The &num=100 search parameter setting was a staple for automated large SERP capture used by rank tracking solutions and analytics tools. It let SEOs pull 100 results at once, making it easier to see the full search engine results and track performance from pages one to ten.

Without notice, Google took that option away, forcing ten times as many requests to capture the same data, driving up costs for SEO tools and large-scale SERP-scrapers. The shift caused a sharp drop in reported desktop impressions across the industry. What looked like a performance problem was simply a change in how data is collected.
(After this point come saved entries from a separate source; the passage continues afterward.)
/-! ### Exceptions -/

/-- InvalidOpcode (spec/60_exceptions.md R381), as a step: any prefixes, then an unpopulated byte or an invalid
sub-encoding. IP has advanced past every byte fetched, the record holds CS and the offset of the first byte, the run
state is Faulted, and no other register, flag or byte of memory has changed.
(The policy is the spec's own decision D4, the sub-encodings its decision D7.) -/
def Obligations.InvalidOpcodeFaults : Prop :=
  (∀ (op : Byte) (s : State), Completes (.invalidOp op) s (FaultsWith .invalidOpcode s)) ∧
  (∀ (op : Byte) (g : BitVec 3) (rm : Rm (BitVec 3)) (s : State),
    Completes (.invalidMrm op g rm) s (FaultsWith .invalidOpcode s)) ∧
  ∀ (s : State) (ps : List Byte) (i : Instr), s.runnable = true → i.wf = true →
    ((∃ op, i = .invalidOp op) ∨ ∃ op g rm, i = .invalidMrm op g rm) →
    (∀ p ∈ ps, p ∈ prefixBytes) → ps.length < 2 ^ 16 → FetchesAs s (ps ++ encode i) →
    step s = .next { s with
      ip := s.ip + BitVec.ofNat 16 (ps.length + (encode i).length)
      fault := some ⟨.invalidOpcode, s.sregs.cs, s.ip⟩
      runState := .faulted, segOverride := none, repMode := none, ip0 := 0 }

/-- DivideError (spec/60_exceptions.md R382): a zero divisor, or a quotient outside the destination's range
(spec/41_arithmetic.md R211, R212: above 255 or 65535 unsigned, outside -127..127 or -32767..32767 signed). AX, DX,
FLAGS and memory are unchanged; IP stands past the instruction.
(The policy is the spec's own decision D4, the signed range its decision D21.) -/
def Obligations.DivideErrorFaults : Prop :=
  (∀ (rm : Rm Reg8) (s : State),
    (s.readRm8 rm).toNat = 0 ∨ 255 < (s.r16 .ax).toNat / (s.readRm8 rm).toNat →
    Completes (.divRm8 rm) s (FaultsWith .divideError s)) ∧
  (∀ (rm : Rm Reg16) (s : State),
    (s.readRm16 rm).toNat = 0 ∨
      65535 < ((s.r16 .dx).toNat * 65536 + (s.r16 .ax).toNat) / (s.readRm16 rm).toNat →
    Completes (.divRm16 rm) s (FaultsWith .divideError s)) ∧
  (∀ (rm : Rm Reg8) (s : State),
    (s.readRm8 rm).toInt = 0 ∨ 127 < (s.r16 .ax).toInt.natAbs / (s.readRm8 rm).toInt.natAbs →
    Completes (.idivRm8 rm) s (FaultsWith .divideError s)) ∧
  ∀ (rm : Rm Reg16) (s : State),
    (s.readRm16 rm).toInt = 0 ∨
      32767 < (s.r16 .dx ++ s.r16 .ax).toInt.natAbs / (s.readRm16 rm).toInt.natAbs →
    Completes (.idivRm16 rm) s (FaultsWith .divideError s)

/-! ### Registers, addresses, the bus -/

/-- The aliasing law (spec/10_state.md R22, R21): an 8-bit register is a byte of its 16-bit register; writing the 16-bit
register updates both halves; writing a half keeps the other half and every other register. -/
def Obligations.AliasingLaw : Prop :=
  ∀ s : State,
    (∀ p ∈ [(Reg8.al, Reg16.ax), (.cl, .cx), (.dl, .dx), (.bl, .bx)],
      (s.r8 p.1).toNat = (s.r16 p.2).toNat % 256 ∧
      ∀ v : Byte, ((s.setR8 p.1 v).r16 p.2).toNat = (s.r16 p.2).toNat / 256 * 256 + v.toNat ∧
        RegsKeptBut [p.2] s (s.setR8 p.1 v)) ∧
    (∀ p ∈ [(Reg8.ah, Reg16.ax), (.ch, .cx), (.dh, .dx), (.bh, .bx)],
      (s.r8 p.1).toNat = (s.r16 p.2).toNat / 256 ∧
      ∀ v : Byte, ((s.setR8 p.1 v).r16 p.2).toNat = v.toNat * 256 + (s.r16 p.2).toNat % 256 ∧
        RegsKeptBut [p.2] s (s.setR8 p.1 v)) ∧
    ∀ (r : Reg16) (v : Word), (s.setR16 r v).r16 r = v ∧ RegsKeptBut [r] s (s.setR16 r v)

/-- The physical address (spec/20_memory.md R60), with the wrap of R411 and the reset vector. -/
def Obligations.PhysicalAddress : Prop :=
  (∀ seg off : Word, (phys seg off).toNat = (seg.toNat * 16 + off.toNat) % 2 ^ 20) ∧
  phys 0xFFFF 0x0010 = 0x00000 ∧ phys 0xFFFF 0x0000 = 0xFFFF0

/-- The effective address and default segment of every ModR/M memory form (spec/30_encoding.md R107), and what a
segment override does to it (spec/20_memory.md R75).
(Which accesses an override redirects is the spec's own decision D15.) -/
def Obligations.EffectiveAddress : Prop :=
  ∀ (s : State) (d8 : Byte) (d16 : Word),
    (∀ row ∈ [(RmBase.bxSi, (s.r16 .bx).toNat + (s.r16 .si).toNat, Sreg.ds),
              (.bxDi, (s.r16 .bx).toNat + (s.r16 .di).toNat, .ds),
              (.bpSi, (s.r16 .bp).toNat + (s.r16 .si).toNat, .ss),
              (.bpDi, (s.r16 .bp).toNat + (s.r16 .di).toNat, .ss),
              (.si, (s.r16 .si).toNat, .ds), (.di, (s.r16 .di).toNat, .ds),
              (.bp, (s.r16 .bp).toNat, .ss), (.bx, (s.r16 .bx).toNat, .ds)],
      (s.ea (.ind row.1)).toNat = row.2.1 % 2 ^ 16 ∧
      ((s.ea (.disp8 row.1 d8)).toNat : Int) = ((row.2.1 : Int) + d8.toInt) % 2 ^ 16 ∧
      (s.ea (.disp16 row.1 d16)).toNat = (row.2.1 + d16.toNat) % 2 ^ 16 ∧
      ∀ m ∈ [MemOp.ind row.1, .disp8 row.1 d8, .disp16 row.1 d16],
        (s.segOverride = none → s.memSeg m = s.sr row.2.2) ∧
        ∀ q, s.segOverride = some q → s.memSeg m = s.sr q) ∧
    s.ea (.direct d16) = d16 ∧
    (s.segOverride = none → s.memSeg (.direct d16) = s.sr .ds) ∧
    ∀ q, s.segOverride = some q → s.memSeg (.direct d16) = s.sr q

/-- The bus (spec/20_memory.md R62, R63): the first area in registration order that covers the address decides. A read
of an unreadable or uncovered address gives 0; a write to an unwritable or uncovered one is dropped.
(The soft events these accesses may raise are not state: log entry 17.) -/
def Obligations.FirstAreaDecides : Prop :=
  ∀ (s : State) (pa : Addr) (v : Byte), Memory.wf s.mem = true →
    (∀ before (a : MemArea) after, s.areas = before ++ a :: after →
      (∀ b ∈ before, ¬ (b.start ≤ pa.toNat ∧ pa.toNat ≤ b.stop)) → a.start ≤ pa.toNat → pa.toNat ≤ a.stop →
      s.busRead8 pa = (if a.readable then s.byteAt pa else 0) ∧
      (s.busWrite8 pa v).byteAt pa = (if a.writable then v else s.byteAt pa)) ∧
    ((∀ b ∈ s.areas, ¬ (b.start ≤ pa.toNat ∧ pa.toNat ≤ b.stop)) →
      s.busRead8 pa = 0 ∧ (s.busWrite8 pa v).byteAt pa = s.byteAt pa) ∧
    ∀ x, x ≠ pa → (s.busWrite8 pa v).busRead8 x = s.busRead8 x

/-- "A byte written to any writable region reads back unchanged until overwritten" (R90), for a region that is readable
too: after any number of writes to other addresses. -/
def Obligations.WrittenByteReadsBack : Prop :=
  ∀ (s : State) (pa : Addr) (v : Byte) (others : List (Addr × Byte)), Memory.wf s.mem = true →
    isReadable s.areas pa = true → isWritable s.areas pa = true → (∀ w ∈ others, w.1 ≠ pa) →
    (others.foldl (fun u w => u.busWrite8 w.1 w.2) (s.busWrite8 pa v)).busRead8 pa = v

/-- A word access is two independent byte accesses, low byte first, the second at the next physical address modulo
2^20 (R67, R68, R69), with no alignment constraint (R79).
(The order and the wrap are the spec's own decisions D11 and D12.) -/
def Obligations.WordAccess : Prop :=
  ∀ (s : State) (seg off : Word), Memory.wf s.mem = true →
    (s.load8 seg off = s.busRead8 (phys seg off)) ∧
    ((s.load16 seg off).toNat =
      (s.busRead8 (phys seg off)).toNat + (s.busRead8 (phys seg off + 1)).toNat * 256) ∧
    (∀ v : Byte, Stores8 s (s.store8 seg off v) (phys seg off) v) ∧
    ∀ v : Word, Stores16 s (s.store16 seg off v) (phys seg off) v ∧
      (lowByte v).toNat = v.toNat % 256 ∧ (highByte v).toNat = v.toNat / 256

/-- The FLAGS word (spec/10_state.md R29, R30): each flag at its bit, the reserved bits 0, and nothing lost between the
word and the nine flags. The bit positions are general knowledge, not the document's (R29).
(That the reserved bits are 0 is the spec's own decision D8.) -/
def Obligations.FlagsWord : Prop :=
  ∀ f : Flags,
    (∀ p ∈ [(11, f.OF), (10, f.DF), (9, f.IF), (8, f.TF), (7, f.SF), (6, f.ZF), (4, f.AF), (2, f.PF), (0, f.CF)],
      f.toWord.getLsbD p.1 = p.2) ∧
    (∀ n ∈ [1, 3, 5, 12, 13, 14, 15], f.toWord.getLsbD n = false) ∧ Flags.ofWord f.toWord = f

/-! ### Arithmetic and logic -/

/-- The ten forms of the eight two-operand ALU instructions (spec/41_arithmetic.md R200), each with its encoding, its
destination and source: every one completes, with the result and the flags of its rule (R201 to R205,
spec/42_logic.md R250 to R252, spec/10_state.md R42 to R44), CMP writing FLAGS only, and nothing else changed. -/
def Obligations.AluByteForms : Prop :=
  ∀ (k : Alu) (s : State), Memory.wf s.mem = true →
    (∀ rm r, Completes (aluRm8R8 k rm r) s (AluEffect8 k rm (s.r8 r) s)) ∧
    (∀ r rm, Completes (aluR8Rm8 k r rm) s (AluEffect8 k (.reg r) (s.readRm8 rm) s)) ∧
    (∀ ib, Completes (aluAlIb k ib) s (AluEffect8 k (.reg .al) ib s)) ∧
    (∀ rm ib, Completes (aluRm8Ib k rm ib) s (AluEffect8 k rm ib s)) ∧
    (∀ rm ib, Completes (aluRm8IbAlt k rm ib) s (AluEffect8 k rm ib s))

/-- The word forms: `83 /n` sign-extends its byte (R114). -/
def Obligations.AluWordForms : Prop :=
  ∀ (k : Alu) (s : State), Memory.wf s.mem = true →
    (∀ rm r, Completes (aluRm16R16 k rm r) s (AluEffect16 k rm (s.r16 r) s)) ∧
    (∀ r rm, Completes (aluR16Rm16 k r rm) s (AluEffect16 k (.reg r) (s.readRm16 rm) s)) ∧
    (∀ iw, Completes (aluAxIw k iw) s (AluEffect16 k (.reg .ax) iw s)) ∧
    (∀ rm iw, Completes (aluRm16Iw k rm iw) s (AluEffect16 k rm iw s)) ∧
    (∀ rm ib, Completes (aluRm16Ib k rm ib) s (AluEffect16 k rm (BitVec.ofInt 16 ib.toInt) s))

/-- The encodings of the ten forms (R200): base opcode and group-1 sub-opcode.
(All eight sub-opcodes under each byte: the spec's own decision D20.) -/
def Obligations.AluEncodings : Prop :=
  ∀ (k : Alu) (rest : List Byte),
    (∀ (rm : Rm Reg8) (r : Reg8), rm.wf = true →
      decode (aluBase k :: (encodeRm8 r.num rm ++ rest)) = .ok (aluRm8R8 k rm r, rest) ∧
      decode ((aluBase k + 2) :: (encodeRm8 r.num rm ++ rest)) = .ok (aluR8Rm8 k r rm, rest)) ∧
    (∀ (rm : Rm Reg16) (r : Reg16), rm.wf = true →
      decode ((aluBase k + 1) :: (encodeRm16 r.num rm ++ rest)) = .ok (aluRm16R16 k rm r, rest) ∧
      decode ((aluBase k + 3) :: (encodeRm16 r.num rm ++ rest)) = .ok (aluR16Rm16 k r rm, rest)) ∧
    (∀ b c : Byte,
      decode ((aluBase k + 4) :: b :: rest) = .ok (aluAlIb k b, rest) ∧
      decode ((aluBase k + 5) :: b :: c :: rest) = .ok (aluAxIw k (c ++ b), rest)) ∧
    (∀ (rm : Rm Reg8) (b : Byte), rm.wf = true →
      decode (0x80 :: (encodeRm8 (aluSub k) rm ++ b :: rest)) = .ok (aluRm8Ib k rm b, rest) ∧
      decode (0x82 :: (encodeRm8 (aluSub k) rm ++ b :: rest)) = .ok (aluRm8IbAlt k rm b, rest)) ∧
    ∀ (rm : Rm Reg16) (b c : Byte), rm.wf = true →
      decode (0x81 :: (encodeRm16 (aluSub k) rm ++ b :: c :: rest)) = .ok (aluRm16Iw k rm (c ++ b), rest) ∧
      decode (0x83 :: (encodeRm16 (aluSub k) rm ++ b :: rest)) = .ok (aluRm16Ib k rm b, rest)

/-- What OF and AF mean (R31): the flag computations of an addition and of a subtraction, with carry or borrow in, set
OF exactly when the signed result cannot be represented, and AF exactly when there is a carry or borrow out of bit 3.
(The spec derives these meanings from the formulas of R42 and R43.) -/
def Obligations.OverflowAndHalfCarryMeaning : Prop :=
  ∀ w ∈ [8, 16], ∀ (a b : BitVec w) (c : Bool) (f : Flags),
    (addFlags a b c f).2.OF = decide (¬ (-(2 ^ (w - 1) : Int) ≤ a.toInt + b.toInt + c.toNat ∧
      a.toInt + b.toInt + c.toNat < 2 ^ (w - 1))) ∧
    (addFlags a b c f).2.AF = decide (16 ≤ a.toNat % 16 + b.toNat % 16 + c.toNat) ∧
    (subFlags a b c f).2.OF = decide (¬ (-(2 ^ (w - 1) : Int) ≤ a.toInt - b.toInt - c.toNat ∧
      a.toInt - b.toInt - c.toNat < 2 ^ (w - 1))) ∧
    (subFlags a b c f).2.AF = decide (a.toNat % 16 < b.toNat % 16 + c.toNat)

/-- INC and DEC (R206, R207, spec/10_state.md R45): CF is unchanged. -/
def Obligations.IncAndDec : Prop :=
  ∀ s : State, Memory.wf s.mem = true →
    (∀ r, Completes (.incR16 r) s fun t => ∃ v, IncRule (s.r16 r) s.flags v t.flags ∧ Writes16 s t (.reg r) v ∧
      OrdinaryKept s t) ∧
    (∀ rm, Completes (.incRm8 rm) s fun t => ∃ v, IncRule (s.readRm8 rm) s.flags v t.flags ∧ Writes8 s t rm v ∧
      OrdinaryKept s t) ∧
    (∀ rm, Completes (.incRm16 rm) s fun t => ∃ v, IncRule (s.readRm16 rm) s.flags v t.flags ∧ Writes16 s t rm v ∧
      OrdinaryKept s t) ∧
    (∀ r, Completes (.decR16 r) s fun t => ∃ v, DecRule (s.r16 r) s.flags v t.flags ∧ Writes16 s t (.reg r) v ∧
      OrdinaryKept s t) ∧
    (∀ rm, Completes (.decRm8 rm) s fun t => ∃ v, DecRule (s.readRm8 rm) s.flags v t.flags ∧ Writes8 s t rm v ∧
      OrdinaryKept s t) ∧
    (∀ rm, Completes (.decRm16 rm) s fun t => ∃ v, DecRule (s.readRm16 rm) s.flags v t.flags ∧ Writes16 s t rm v ∧
      OrdinaryKept s t)

/-- NEG (R208): the subtraction from 0; so CF iff the operand is not 0, OF iff it is the most negative number, AF iff
its low four bits are not 0. -/
def Obligations.NegSubtractsFromZero : Prop :=
  ∀ s : State, Memory.wf s.mem = true →
    (∀ rm, Completes (.negRm8 rm) s fun t =>
      ∃ v, SubRule 0 (s.readRm8 rm) false s.flags v t.flags ∧ Writes8 s t rm v ∧ OrdinaryKept s t ∧
        t.flags.CF = decide ((s.readRm8 rm).toNat ≠ 0) ∧ t.flags.OF = decide ((s.readRm8 rm).toNat = 0x80) ∧
        t.flags.AF = decide ((s.readRm8 rm).toNat % 16 ≠ 0)) ∧
    (∀ rm, Completes (.negRm16 rm) s fun t =>
      ∃ v, SubRule 0 (s.readRm16 rm) false s.flags v t.flags ∧ Writes16 s t rm v ∧ OrdinaryKept s t ∧
        t.flags.CF = decide ((s.readRm16 rm).toNat ≠ 0) ∧ t.flags.OF = decide ((s.readRm16 rm).toNat = 0x8000) ∧
        t.flags.AF = decide ((s.readRm16 rm).toNat % 16 ≠ 0))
Let’s get into the details.

Google Retires the &num=100 Parameter – and Shakes Up Rank Tracking 

Around September 10, 2025, as Search Engine Journal first reported, Google stopped honoring the &num=100 parameter, which once allowed SEO tools to pull 100 results per crawl. Without it, rank-tracking software must now make roughly ten times more requests to capture the same dataset,  dramatically increasing cost and complexity. Some have argued the move is part of Google’s push to curb aggressive AI-driven scraping, with SEO tools caught in the middle. 
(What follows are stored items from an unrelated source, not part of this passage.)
@[simp] theorem State.portWrite16_regs (s : State) (p v : Word) : (s.portWrite16 p v).regs = s.regs := by simp [State.portWrite16]
@[simp] theorem State.portWrite16_sregs (s : State) (p v : Word) : (s.portWrite16 p v).sregs = s.sregs := by simp [State.portWrite16]
@[simp] theorem State.portWrite16_ip (s : State) (p v : Word) : (s.portWrite16 p v).ip = s.ip := by simp [State.portWrite16]
@[simp] theorem State.portWrite16_flags (s : State) (p v : Word) : (s.portWrite16 p v).flags = s.flags := by simp [State.portWrite16]
@[simp] theorem State.portWrite16_runState (s : State) (p v : Word) : (s.portWrite16 p v).runState = s.runState := by simp [State.portWrite16]
@[simp] theorem State.portWrite16_fault (s : State) (p v : Word) : (s.portWrite16 p v).fault = s.fault := by simp [State.portWrite16]
@[simp] theorem State.portWrite16_segOverride (s : State) (p v : Word) : (s.portWrite16 p v).segOverride = s.segOverride := by simp [State.portWrite16]
@[simp] theorem State.portWrite16_repMode (s : State) (p v : Word) : (s.portWrite16 p v).repMode = s.repMode := by simp [State.portWrite16]
@[simp] theorem State.portWrite16_ip0 (s : State) (p v : Word) : (s.portWrite16 p v).ip0 = s.ip0 := by simp [State.portWrite16]
@[simp] theorem State.portWrite16_areas (s : State) (p v : Word) : (s.portWrite16 p v).areas = s.areas := by simp [State.portWrite16]
@[simp] theorem State.portWrite16_ports (s : State) (p v : Word) : (s.portWrite16 p v).ports = s.ports := by simp [State.portWrite16]

@[simp] theorem State.jumpRelative_regs (s : State) (c : Bool) (d : Word) : (s.jumpRelative c d).regs = s.regs := by unfold State.jumpRelative; split <;> rfl
@[simp] theorem State.jumpRelative_sregs (s : State) (c : Bool) (d : Word) : (s.jumpRelative c d).sregs = s.sregs := by unfold State.jumpRelative; split <;> rfl
@[simp] theorem State.jumpRelative_flags (s : State) (c : Bool) (d : Word) : (s.jumpRelative c d).flags = s.flags := by unfold State.jumpRelative; split <;> rfl
@[simp] theorem State.jumpRelative_runState (s : State) (c : Bool) (d : Word) : (s.jumpRelative c d).runState = s.runState := by unfold State.jumpRelative; split <;> rfl
@[simp] theorem State.jumpRelative_fault (s : State) (c : Bool) (d : Word) : (s.jumpRelative c d).fault = s.fault := by unfold State.jumpRelative; split <;> rfl
@[simp] theorem State.jumpRelative_segOverride (s : State) (c : Bool) (d : Word) : (s.jumpRelative c d).segOverride = s.segOverride := by unfold State.jumpRelative; split <;> rfl
@[simp] theorem State.jumpRelative_repMode (s : State) (c : Bool) (d : Word) : (s.jumpRelative c d).repMode = s.repMode := by unfold State.jumpRelative; split <;> rfl
@[simp] theorem State.jumpRelative_ip0 (s : State) (c : Bool) (d : Word) : (s.jumpRelative c d).ip0 = s.ip0 := by unfold State.jumpRelative; split <;> rfl
@[simp] theorem State.jumpRelative_mem (s : State) (c : Bool) (d : Word) : (s.jumpRelative c d).mem = s.mem := by unfold State.jumpRelative; split <;> rfl
@[simp] theorem State.jumpRelative_areas (s : State) (c : Bool) (d : Word) : (s.jumpRelative c d).areas = s.areas := by unfold State.jumpRelative; split <;> rfl
@[simp] theorem State.jumpRelative_ports (s : State) (c : Bool) (d : Word) : (s.jumpRelative c d).ports = s.ports := by unfold State.jumpRelative; split <;> rfl
@[simp] theorem State.jumpRelative_answers (s : State) (c : Bool) (d : Word) : (s.jumpRelative c d).answers = s.answers := by unfold State.jumpRelative; split <;> rfl
@[simp] theorem State.jumpRelative_portLog (s : State) (c : Bool) (d : Word) : (s.jumpRelative c d).portLog = s.portLog := by unfold State.jumpRelative; split <;> rfl
@[simp] theorem State.jumpRelative_draws (s : State) (c : Bool) (d : Word) : (s.jumpRelative c d).draws = s.draws := by unfold State.jumpRelative; split <;> rfl

@[simp] theorem State.writeRm8_sregs (s : State) (rm : Rm Reg8) (v : Byte) : (s.writeRm8 rm v).sregs = s.sregs := by cases rm <;> rfl
@[simp] theorem State.writeRm8_ip (s : State) (rm : Rm Reg8) (v : Byte) : (s.writeRm8 rm v).ip = s.ip := by cases rm <;> rfl
@[simp] theorem State.writeRm8_flags (s : State) (rm : Rm Reg8) (v : Byte) : (s.writeRm8 rm v).flags = s.flags := by cases rm <;> rfl
@[simp] theorem State.writeRm8_runState (s : State) (rm : Rm Reg8) (v : Byte) : (s.writeRm8 rm v).runState = s.runState := by cases rm <;> rfl
@[simp] theorem State.writeRm8_fault (s : State) (rm : Rm Reg8) (v : Byte) : (s.writeRm8 rm v).fault = s.fault := by cases rm <;> rfl
@[simp] theorem State.writeRm8_segOverride (s : State) (rm : Rm Reg8) (v : Byte) : (s.writeRm8 rm v).segOverride = s.segOverride := by cases rm <;> rfl
@[simp] theorem State.writeRm8_repMode (s : State) (rm : Rm Reg8) (v : Byte) : (s.writeRm8 rm v).repMode = s.repMode := by cases rm <;> rfl
@[simp] theorem State.writeRm8_ip0 (s : State) (rm : Rm Reg8) (v : Byte) : (s.writeRm8 rm v).ip0 = s.ip0 := by cases rm <;> rfl
@[simp] theorem State.writeRm8_areas (s : State) (rm : Rm Reg8) (v : Byte) : (s.writeRm8 rm v).areas = s.areas := by cases rm <;> rfl
@[simp] theorem State.writeRm8_ports (s : State) (rm : Rm Reg8) (v : Byte) : (s.writeRm8 rm v).ports = s.ports := by cases rm <;> rfl
@[simp] theorem State.writeRm8_answers (s : State) (rm : Rm Reg8) (v : Byte) : (s.writeRm8 rm v).answers = s.answers := by cases rm <;> rfl
@[simp] theorem State.writeRm8_portLog (s : State) (rm : Rm Reg8) (v : Byte) : (s.writeRm8 rm v).portLog = s.portLog := by cases rm <;> rfl
@[simp] theorem State.writeRm8_draws (s : State) (rm : Rm Reg8) (v : Byte) : (s.writeRm8 rm v).draws = s.draws := by cases rm <;> rfl

@[simp] theorem State.writeRm16_sregs (s : State) (rm : Rm Reg16) (v : Word) : (s.writeRm16 rm v).sregs = s.sregs := by cases rm <;> rfl
@[simp] theorem State.writeRm16_ip (s : State) (rm : Rm Reg16) (v : Word) : (s.writeRm16 rm v).ip = s.ip := by cases rm <;> rfl
@[simp] theorem State.writeRm16_flags (s : State) (rm : Rm Reg16) (v : Word) : (s.writeRm16 rm v).flags = s.flags := by cases rm <;> rfl
@[simp] theorem State.writeRm16_runState (s : State) (rm : Rm Reg16) (v : Word) : (s.writeRm16 rm v).runState = s.runState := by cases rm <;> rfl
@[simp] theorem State.writeRm16_fault (s : State) (rm : Rm Reg16) (v : Word) : (s.writeRm16 rm v).fault = s.fault := by cases rm <;> rfl
@[simp] theorem State.writeRm16_segOverride (s : State) (rm : Rm Reg16) (v : Word) : (s.writeRm16 rm v).segOverride = s.segOverride := by cases rm <;> rfl
@[simp] theorem State.writeRm16_repMode (s : State) (rm : Rm Reg16) (v : Word) : (s.writeRm16 rm v).repMode = s.repMode := by cases rm <;> rfl
@[simp] theorem State.writeRm16_ip0 (s : State) (rm : Rm Reg16) (v : Word) : (s.writeRm16 rm v).ip0 = s.ip0 := by cases rm <;> rfl
@[simp] theorem State.writeRm16_areas (s : State) (rm : Rm Reg16) (v : Word) : (s.writeRm16 rm v).areas = s.areas := by cases rm <;> rfl
@[simp] theorem State.writeRm16_ports (s : State) (rm : Rm Reg16) (v : Word) : (s.writeRm16 rm v).ports = s.ports := by cases rm <;> rfl
@[simp] theorem State.writeRm16_answers (s : State) (rm : Rm Reg16) (v : Word) : (s.writeRm16 rm v).answers = s.answers := by cases rm <;> rfl
@[simp] theorem State.writeRm16_portLog (s : State) (rm : Rm Reg16) (v : Word) : (s.writeRm16 rm v).portLog = s.portLog := by cases rm <;> rfl
@[simp] theorem State.writeRm16_draws (s : State) (rm : Rm Reg16) (v : Word) : (s.writeRm16 rm v).draws = s.draws := by cases rm <;> rfl

end Sys2Proof.Machine
end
The effects were immediate. Analysts and tool providers immediately noted gaps in ranking reports and sudden drops in Google Search Console desktop impressions.

Many experts believe that past impressions were inflated by automated crawlers as bots loading pages with 100 results inflated impression counts far beyond what real users typically see. While it is definitely jarring to see your performance metrics trend down, the reality is that cutting the parameter stripped that artificial volume from reporting, meaning this change now provides a more realistic view of what your actual audience is seeing and when. 

Line graphs showing total impressions and average position in Google Search Console for Banking, Travel, and E-Commerce sectors from August to September 2025. A red vertical line marks the date Google removed the &num=100 parameter, after which impressions drop sharply across all industries while average position remains steady or improves. Data sourced from Google Search Console and Search Engine Journal.
Impressions dropped across industries after Google retired the &num=100 parameter, while average positions held steady.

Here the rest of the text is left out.